EASA points out that, although the 737 has evolved over five decades, the 737 Max is "still a young aircraft model" with relatively time since service entry in 2017.

"Before these [Airbus] events occurred, the Airbus aircraft models had accumulated a significant number of flight hours without any such issue, allowing certification authorities to perform a comprehensive and robust continued airworthiness review," it adds.

Simultaneous jamming of two angle-of-attack sensors, and the rejection of a valid third, had previously led to the fatal crash of an A320 during a check flight at Perpignan in November 2008.

Water ingested by the sensors, left unprotected during routine washing, froze as the aircraft cruised at 32,000ft. The sensors jammed at low angle-of-attack settings - respectively 4.2° and 3.8° - and maintained these readings as the crew conducted the descent.

As a result the sensors were rendered inoperative and failed to detect the A320's increasing angle-of-attack when, as part of the check flight, the crew deliberately reduced airspeed at low altitude to test the stall-protection system. The aircraft slowed and the horizontal stabiliser trimmed nose-up but the protection system did not activate.

"The crew waited for the triggering of these protections while allowing the speed to fall to that of a stall," the inquiry by French investigation authority BEA found.

When the aircraft stalled, the crew increased thrust, and the stabiliser's nose-up position caused the A320 to pitch up. The crew failed to recover from the stall, which occurred at about 3,000ft; the jet lost height and crashed into the Mediterranean Sea.

EASA describes the high-incidence protection system on the A320 and A330 families as "robust", noting the inclusion of three angle-of-attack sensors compared with two on the 737 Max, normally enabling voting logic to eliminate a single erroneous reading. It adds that the Airbus has "enhanced" monitoring and surveillance of the sensors.

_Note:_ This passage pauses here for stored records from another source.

-- ==== Sys2Proof/Machine/Operands.lean ====
section
/-!
DEFINITION. Storing into the set-up registers: which fields a write reaches (R6, R527, R529), the clamp rule with its dependents (R530,
R532), W1C fields, and the rules over several registers that act at bundle load and at COMMIT (R531).
-/

namespace Sys2Proof.Machine

/-! ### Places -/

/-- The offset of instance `ix` from a register's base. -/
def placeIx : List (Nat × Nat) → List Nat → Nat
  | (stride, _) :: ds, i :: is => stride * i + placeIx ds is
  | _, _ => 0

/-- The offset of word `w` of instance `ix` of a register. -/
def Reg.place (g : Reg) (ix : List Nat) (w : Nat) : Nat := g.shape.base + placeIx g.shape.dims ix + 4 * w

/-- A field that a write reaches: the offset of its word, the register instance, its row, and the value written. -/
structure Cell where
  off : Nat
  hit : Hit
  row : FRow
  v : Nat
deriving DecidableEq, Repr

/-- The fields of the word at an offset, with the values that `v` gives them. -/
def cellsAt (off v : Nat) : List Cell :=
  match findReg off with
  | none => []
  | some h => (h.reg.rows.filter fun f => f.word = h.word).map fun f => ⟨off, h, f, bits v f.lo f.width⟩

/-- The value that a write gives to the field at bit `lo` of a word; 0 where it reaches none. -/
def wrote (cs : List Cell) (lo : Nat) : Nat := match cs.find? fun c => c.row.lo = lo with | some c => c.v | none => 0

/-- The field of a cell. -/
def Cell.fld (c : Cell) : Fld := ⟨c.off, c.row.lo, c.row.width⟩

/-! ### What a write reaches -/

/-- The field's own description ignores the write: entry 0 of HIF_TEN, HIF_ALIAS and RING_RT, and TD_CFG[0].EN, are fixed (R62, R64, Tables
01-8, 07-18); HIF_SUM_ADDR.ADDR and the region while their EN is 1 (Tables 03-5, 03-8); queue registers outside IDLE (R76); the program
entry of a bank in use (R326). -/
def State.ignores (s : State) (c : Cell) : Bool :=
  let t := c.hit.i 0
  match c.hit.reg with
  | .HIF_TEN | .HIF_ALIAS | .RING_RT | .RFX_ASET | .RFX_ASET_R => t = 0
  | .TD_CFG => t = 0 ∧ c.row.lo = 31
  | .HIF_SUM_ADDR => s.flag (R.HIF_SUM_ADDR_EN t) ∧ ¬ (c.row.word = 0 ∧ c.row.lo = 0)
  | .HIF_RGN_BASE => s.flag (R.HIF_RGN_BASE_EN t) ∧ ¬ (c.row.word = 0 ∧ c.row.lo = 0)
  | .HIF_RGN_LEN | .HIF_RGN_PEER => s.flag (R.HIF_RGN_BASE_EN t)
  | .Q_SQ_BASE | .Q_CQ_BASE | .Q_DB_ADDR | .Q_CFG | .Q_COAL => (s.pair (32 * t + c.hit.i 1)).st ≠ .idle
  | .ENG_CH_PROG => s.flag R.ID_STATE_READY
      ∧ (s.flag (R.ENG_STAT_SWAP_PENDING t) ∨ s.rd (R.ENG_STAT_ACTIVE_BANK t) = c.hit.i 2)
  | _ => false

/-- Fields that are not plainly stored, because a write of them asks for something that the hub may refuse or carry out later: Q_CTRL (R77,
R90), the multiplexers and gates (R512, R516), and the latches whose clearing is an event (R461, R244, R481). -/
def special (c : Cell) : Bool :=
  match c.hit.reg with
  | .Q_CTRL | .CLK_ISL | .CLK_GATE | .FLT_STATUS | .PORT_STAT | .PWR_BRK_STAT => true
  | _ => false

/-- A write stores into the field (R6): RW, or RWL before COMMIT (R529), unless its description ignores it. -/
def State.takes (s : State) (c : Cell) : Bool :=
  (c.row.acc = .rw ∨ (c.row.acc = .rwl ∧ ¬ s.flag R.ID_COMMIT_COMMITTED)) ∧ ¬ s.ignores c ∧ ¬ special c

/-! ### Legal sets (R530) -/

/-- A rate that an integer divisor of the clock meets within 0.5 % is met (R297, log entry 5). -/
def rateMet (clock r : Nat) : Bool :=
  [clock / r, clock / r + 1].any fun n => n ≠ 0 ∧ (if r * n ≤ clock then clock - r * n else r * n - clock) * 200 ≤ r * n

/-- The rate stored for a rate within its range (R297): one that is not met lies between the rates that the divisors `clock / r + 1` and `clock / r`
meet within 0.5 %, and the nearer of those two that the range holds is stored, the lower one of two as near (log entry 5). -/
def legalRate (clock lo hi r : Nat) : Nat :=
  if rateMet clock r then r
  else
    let n := clock / r
    let a := 200 * clock / (199 * (n + 1))
    let b := (200 * clock + 201 * n - 1) / (201 * n)
    if a < lo then b else if hi < b ∨ r - a ≤ b - r then a else b

/-- The pair that CAN controller `i` is routed to is a CAN_SIC pair (Table 08-2). -/
def State.onSic (s : State) (i : Nat) : Bool := (s.pairOf cCan i).any fun q => s.pairMode (q / 2) (q % 2) = 2

/-- A time source (R195): reserved codes, PUBLISHED in TD0 and a DOMAIN source that follows its own domain fall back. -/
def State.legalSrc (s : State) (d v fallback : Nat) : Nat :=
  if 7 < v ∨ (v = 5 ∧ d = 0) ∨ (v = 7 ∧ s.rd (R.TD_CFG_FOLLOW d) = d) then fallback else v

/-- The member of a field's legal set for a value, where the set depends on stored fields or on the instance. -/
def State.legalDep (s : State) (h : Hit) (d : Dep) (v : Nat) : Nat :=
  let i := h.i 0
  let own := fun (lo w : Nat) => s.rd ⟨Reg.place h.reg h.ix h.word, lo, w⟩
  let first := fun (lo w : Nat) => s.rd ⟨Reg.place h.reg h.ix 0, lo, w⟩
  match d with
  | .asetValid | .rgnValid => if nodeGood (own 4 18) then v else 0
  | .tenKind => if v ≤ 1 then 2 else v
  | .tenHost => if s.kind i = kRing then v else 0
  | .portMode => if 2 < v ∨ i < 2 ∨ s.junction then 0 else v
  | .portFec => if v = 1 ∧ s.rd (R.RING_PORT_CFG_MODE i) = 1 then 1 else 0
  | .excl => min (2 * s.rd (R.RING_CYC_CFG_BASE i)) (max 125 v)
  | .outdl => min (2 * s.rd (R.RING_CYC_CFG_BASE i) + 250) (max (s.rd (R.RING_CYC_EXCL_EXCL i) + 250) v)
  | .inlen => min (992 - own 10 10) v
  | .smapWidth => if own 29 1 = 1 then 0 else v
  | .srcP => if v = 0 then 1 else s.legalSrc i v 1
  | .srcS => s.legalSrc i v 0
  | .chat => if v = 1 then 2 else v
  | .fpLimit => min 1000 (max (if s.rd (R.PORT_FN_FP_MODE i) = 3 then 200 else 10) v)
  | .sysGain => f32Clamp 0x3F666666 0x3F8CCCCD 0x3F800000 v
  | .sysOfs => s.ofsClamp i v
  | .canFrames => if v = 3 ∨ (v = 2 ∧ s.onSic i) then 1 else v
  | .canDbr =>
    let hi := if s.rd (R.PCTL_CAN_CFG_FRAMES i) = 2 then 20000 else 8000
    legalRate 80000 1000 hi (min hi (max 1000 v))
  | .mobjAddr2 => if first 26 3 = 3 then min 125 (max 1 v) else v
  | .mobjAddr3 => v
  | .wrapBot => min (own 10 10) v
  | .phase => if v < first 0 32 then v else first 0 32 - 1
  | .rngHi => max (s.rd (R.BRG_RNG_LO_LO i)) v
  | .ceThr => min (own 0 16) v
  | .brkLimit => if i < 2 then min 40 (max 5 v) else min 125 (max 10 v)

/-- The part of a written value that the field has in its context: PCTL_MOBJ.ADDR is 8 bits for UART and reserved for CAN (Table 10-13). -/
def State.inContext (s : State) (h : Hit) (f : FRow) (v : Nat) : Nat :=
  let kind := s.rd ⟨Reg.place h.reg h.ix 0, 26, 3⟩
  match f.legal with
  | .dep .mobjAddr2 => if kind = 3 then v % 256 else if kind = 1 then 0 else v
  | .dep .mobjAddr3 => if kind = 3 ∨ kind = 1 then 0 else v
  | _ => v

/-- What is stored for a written value: the nearest member of the legal set, the lower on a tie, or a reserved code's fallback (R530). -/
def State.legal (s : State) (h : Hit) (f : FRow) (v : Nat) : Nat :=
  match f.legal with
  | .all => v
  | .range lo hi =>
    let x := min hi (max lo v)
    match h.reg with
    | .PORT_DO => if f.lo = 0 ∧ h.i 1 = 2 ∧ s.rd (R.PORT_FN_FP_MODE (h.i 0)) = 3 then max 100 x else x
    | .PCTL_CAN_CFG => if f.lo = 0 then legalRate 80000 lo hi x else x
    | .PCTL_UART_CFG => if f.lo = 0 then legalRate 20000000 lo hi x else x
    | _ => x
  | .enum m fallback => if v ≤ m then v else fallback
  | .srange lo hi => toBits f.width (min hi (max lo (sext f.width v)))
  | .dep d => s.legalDep h d v

/-! ### Clamp counters (R532) -/

/-- The clamp counter of row `k` of Table 21-5; `i` names the engine or port. -/
def clampFld (k i : Nat) : Fld :=
  match k with
  | 0 => R.ID_CLAMP_CNT_COUNT
  | 1 => R.CLK_CLAMP_CNT_COUNT
  | 2 => R.PWR_CLAMP_CNT_COUNT
  | 3 => R.TD_CLAMP_CNT_COUNT
  | 4 => R.RING_CLAMP_CNT_COUNT
  | 5 => R.TWIN_CLAMP_CNT_COUNT
  | 6 => R.HIF_CLAMP_CNT_COUNT
  | 7 => R.SW_CLAMP_CNT_COUNT
  | 8 => R.BRG_CLAMP_CNT_COUNT
  | 9 => R.RFX_CLAMP_CNT_COUNT
  | 10 => R.RFX_PT_CLAMP_CNT_COUNT
  | 11 => R.ENG_CLAMP_CNT_COUNT i
  | 12 => R.PORT_CLAMP_CNT_COUNT i
  | 13 => R.MEAS_CLAMP_CNT_COUNT
  | 14 => R.PCTL_CLAMP_CNT_COUNT
  | _ => R.SEC_CLAMP_CNT_COUNT

/-! ### The store (R530) -/

/-- Store one field; a value that is not stored as written counts once. -/
def State.storeCell (s : State) (c : Cell) : State :=
  let v := s.inContext c.hit c.row c.v
  let x := s.legal c.hit c.row v
  let s := s.wr c.fld x
  if x = v then s else s.inc (clampFld c.hit.reg.shape.clampRow (c.hit.i 0))

/-- The legal set of a row depends on other fields. -/
def depends (f : FRow) : Bool := match f.legal with | .dep _ => true | _ => false

/-- The words that hold fields whose legal sets depend on fields of a register instance. -/
def dependents (h : Hit) : List Nat :=
  let i := h.i 0
  let can := (List.range 32).flatMap fun k => [Reg.place .PCTL_CAN_CFG [k] 0, Reg.place .PCTL_CAN_DT [k] 0]
  ((h.reg.rows.filter depends).map fun f => Reg.place h.reg h.ix f.word).dedup ++
  match h.reg with
  | .RING_CYC_CFG => [Reg.place .RING_CYC_EXCL [i] 0, Reg.place .RING_CYC_OUT [i] 0]
  | .RING_CYC_EXCL => [Reg.place .RING_CYC_OUT [i] 0]
  | .RING_NODE_ID1 => [Reg.place .RING_PORT_CFG [2] 0, Reg.place .RING_PORT_CFG [3] 0]
  | .BRG_RNG_LO => [Reg.place .BRG_RNG_HI [i] 0]
  | .MEAS_CFG => [Reg.place .MEAS_SYS_OFS [i] 0]
  | .PCTL_CAN_CFG => [Reg.place .PCTL_CAN_DT [i] 0]
  | .PORT_PAIR => can
  | .PORT_FN => [Reg.place .PORT_FP_CFG [i] 0, Reg.place .PORT_DO [i, 2] 0] ++ can
  | _ => []

/-- Store the fields of a write that it reaches: first those whose legal sets stand alone, then the others, then every other field whose
legal set depends on a register written, with its stored value. -/
def State.storeCells (s : State) (cs : List Cell) : State :=
  let cs := cs.filter s.takes
  let s := ((cs.filter fun c => ¬ depends c.row) ++ cs.filter fun c => depends c.row).foldl State.storeCell s
  let deps := (cs.map Cell.hit).dedup.flatMap dependents
  deps.foldl (fun s off =>
    ((cellsAt off (s.word off)).filter fun c => s.takes c ∧ ¬ cs.any fun x => x.fld = c.fld).foldl State.storeCell s) s

/-- The cells of a write of 4 or 8 bytes. -/
def writeCells (off n v : Nat) : List Cell :=
  if n = 8 then cellsAt off (v % 2 ^ 32) ++ cellsAt (off + 4) (v / 2 ^ 32) else cellsAt off (v % 2 ^ 32)

/-- Write a multiplexer or a gate (R512, R516). Whether a crossing of an island holds a word is a free value (log entry 1). -/
def State.clockWrite (s : State) (c : Cell) : State :=
  let i := c.hit.i 0
  match c.hit.reg with
  | .CLK_ISL =>
    let (f, s) := s.draw
    if c.row.lo = 31 then (if h : i < 41 then s.gateWrite (.island ⟨i, h⟩) (c.v ≠ 0) (bit f 0) else s)
    else if c.row.lo = 30 then s.islandSwitch i (c.v ≠ 0) else s
  | .CLK_GATE => s.gateWrite (if c.row.lo = 0 then .refclk else .pllB) (c.v ≠ 0) false
  | _ => s

/-- The W1C bits of a field that a write of 1 clears. -/
def State.clearCell (s : State) (c : Cell) : State :=
  s.wr c.fld ((List.range c.row.width).foldl (fun x b => if bit c.v b then setBits x b 1 0 else x) (s.rd c.fld))

/-- The plain part of a set-up write: the store, the W1C fields, of which each bit written 1 clears, and the clocks. -/
def State.store (s : State) (off n v : Nat) : State :=
  let cs := writeCells off n v
  let s := s.storeCells cs
  let s := (cs.filter fun c => c.row.acc = .w1c ∧ ¬ special c).foldl State.clearCell s
  (cs.filter fun c => c.row.acc = .rw ∧ special c).foldl State.clockWrite s

/-! ### Rules over several registers (R531) -/

/-- Replace a field by the value that a rule loads; a replacement counts once, in the counter of row `k`. -/
def State.load (s : State) (k i : Nat) (f : Fld) (v : Nat) : State :=
  if s.rd f = v then s else (s.wr f v).inc (clampFld k i)

/-- Load a flag as 0 unless a condition holds. -/
def State.keepIf (s : State) (k i : Nat) (f : Fld) (ok : Bool) : State := if ok then s else s.load k i f 0

/-- Tenants (R62, R65, Tables 03-1, 03-2, 16-14). -/
def State.rulesHif (s : State) : State :=
  let s := ((List.range 16).drop 1).foldl (fun s t =>
    (s.keepIf 6 0 (R.HIF_TEN_EN t) (s.kind t ≠ kRing ∨ nodeGood (s.rd (R.HIF_TEN_HOST_NODE t)))).keepIf 6 0 (R.HIF_ALIAS_VALID t) (s.aliasOk t)) s
  let s := (List.range 4).foldl (fun s k => s.keepIf 15 0 (R.SEC_MGMT_VALID k) (nodeGood (s.rd (R.SEC_MGMT_NODE k)))) s
  (List.range 16).foldl (fun s t => s.keepIf 15 0 (R.SEC_TEN_TKEY_REQ t) (s.kind t ≠ kRing)) s

/-- The slot table and the slice and relay maps (Tables 06-10 to 06-13). -/
def State.rulesRing (s : State) : State :=
  let s := [0, 1].foldl (fun s n => (List.range 254).foldl (fun s i => s.load 4 0 (R.RING_SLOT_STATION n i) (s.slotStation n i)) s) s
  let s := (List.range 2048).foldl (fun s e => s.keepIf 4 0 (R.RING_SMAP_VALID e) (s.smapOk e)) s
  let s := (List.range 512).foldl (fun s x => s.keepIf 4 0 (R.RING_XMAP_VALID x) (s.xmapOk x)) s
  (List.range 256).foldl (fun s x => s.keepIf 4 0 (R.RING_XIN_VALID x) (s.xinOk x)) s

/-- The pins, FP and pair 1 of a port (R228, R230, R231). -/
def State.rulesPort (s : State) (p : Nat) : State :=
  let fns := (List.range 4).map (s.fnLoad p)
  let fp := s.fpLoad p
  let m := s.pairMode p 1
  let s := (List.range 4).foldl (fun s x => s.load 12 p ⟨0xC0000 + 0x400 * p, 4 * x, 4⟩ (fns.getD x 0)) s
  let s := s.load 12 p (R.PORT_FN_FP_MODE p) fp
  if s.bothPair p 1 then s.load 12 p (pairFld p 1 0 3) m else s

/-- RTD connections and aligned channels (R263, R266). -/
def State.rulesMeas (s : State) (c : Nat) : State :=
  let s := if s.rd (R.MEAS_CFG_RANGE c) = 4 ∧ ¬ s.rtdOk c then s.load 13 0 (R.MEAS_CFG_RANGE c) 1 else s
  let g := s.baseNs 0
  let p := s.measPeriod c
  s.keepIf 13 0 (R.MEAS_CFG_ALIGN c) (g % p = 0 ∨ p % g = 0)

/-- The points of a Briar frame (R325): one beyond the 32nd or of another RATE loads with no binding. -/
def State.rulesFrame (s : State) (e c : Nat) (out : Bool) : State :=
  let kept := s.briarPoints e c out
  (s.pts.recs.keys.filter fun n =>
    let q := s.point n
    q.bindKind = 6 ∧ q.bindByte 1 = e ∧ q.bindByte 2 = c ∧ q.isOutput = out ∧ q.configured ∧ n ∉ kept).foldl
    (fun s n => (s.setPoint n { s.point n with binding := leBytes 10 0 }).inc R.RFX_PT_CLAMP_CNT_COUNT) s

/-- Every record held to the rules of a load (R41, R43, R374). -/
def State.normalPoints (s : State) : State :=
  s.pts.recs.keys.foldl (fun s n =>
    let (q, k) := s.normalPoint (s.point n)
    (s.setPoint n q).inc R.RFX_PT_CLAMP_CNT_COUNT k) s

/-- Point records and Briar frames. -/
def State.rulesPoints (s : State) : State :=
  let s := s.normalPoints
  [false, true].foldl (fun s out => (s.briarChans out).foldl (fun s k => s.rulesFrame (k / 16) (k % 16) out) s) s

/-- Controllers, engines, bridge and reflex entries (R307, R348, R350, Tables 10-13, 12-7, 14-17). -/
def State.rulesEntries (s : State) : State :=
  let s := (List.range 2048).foldl (fun s m =>
    s.keepIf 14 0 (R.PCTL_MOBJ_VALID m) (1 ≤ s.rd (R.PCTL_MOBJ_KIND m) ∧ s.rd (R.PCTL_MOBJ_KIND m) ≤ 3)) s
  let s := (List.range 256).foldl (fun s k =>
    let e := k / 16
    let c := k % 16
    s.keepIf 11 e (R.ENG_CH_CFG_PORT_EN e c) (¬ s.flag (R.ENG_CH_CFG_PORT_EN e c) ∨ s.chanPort e c ≠ none)) s
  let s := (List.range 256).foldl (fun s r =>
    let space := s.rd (R.BRG_RNG_CFG_SPACE r)
    s.keepIf 8 0 (R.BRG_RNG_CFG_VALID r) (space ≤ 0x3F ∨ space = 0x200)) s
  let s := (List.range 64).foldl (fun s t => s.keepIf 8 0 (R.BRG_TUN_CFG_VALID t) (s.tunOk t)) s
  (List.range 256).foldl (fun s j => s.keepIf 9 0 (R.RFX_ROP_VALID j) (s.ropOk j)) s

/-- The rules of R531, over the whole configuration. -/
def State.loadRules (s : State) : State :=
  let s := s.rulesHif.rulesRing
  let s := (List.range 64).foldl State.rulesPort s
  let s := (List.range 256).foldl State.rulesMeas s
  s.rulesEntries.rulesPoints

end Sys2Proof.Machine
end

"Safety risk assessments are performed using a methodical approach that accounts for the severity of the potential consequence, the available mitigations - such as crew procedures - and the probability of the root cause to [occur or recur]."

All these considerations, it says, resulted in the differences in regulatory reaction and mandatory actions in the Airbus and Boeing cases.

Seven weeks before the Perpignan crash an upset involving an A330 in cruise exposed the virtual impossibility of certification testing every possible scenario involving flight-control response to corrupted air data.

The Qantas aircraft, operating at 37,000ft, experienced a sudden failure mode in one of the three air data inertial reference units, which started transmitting invalid and frequent spikes in angle-of-attack information.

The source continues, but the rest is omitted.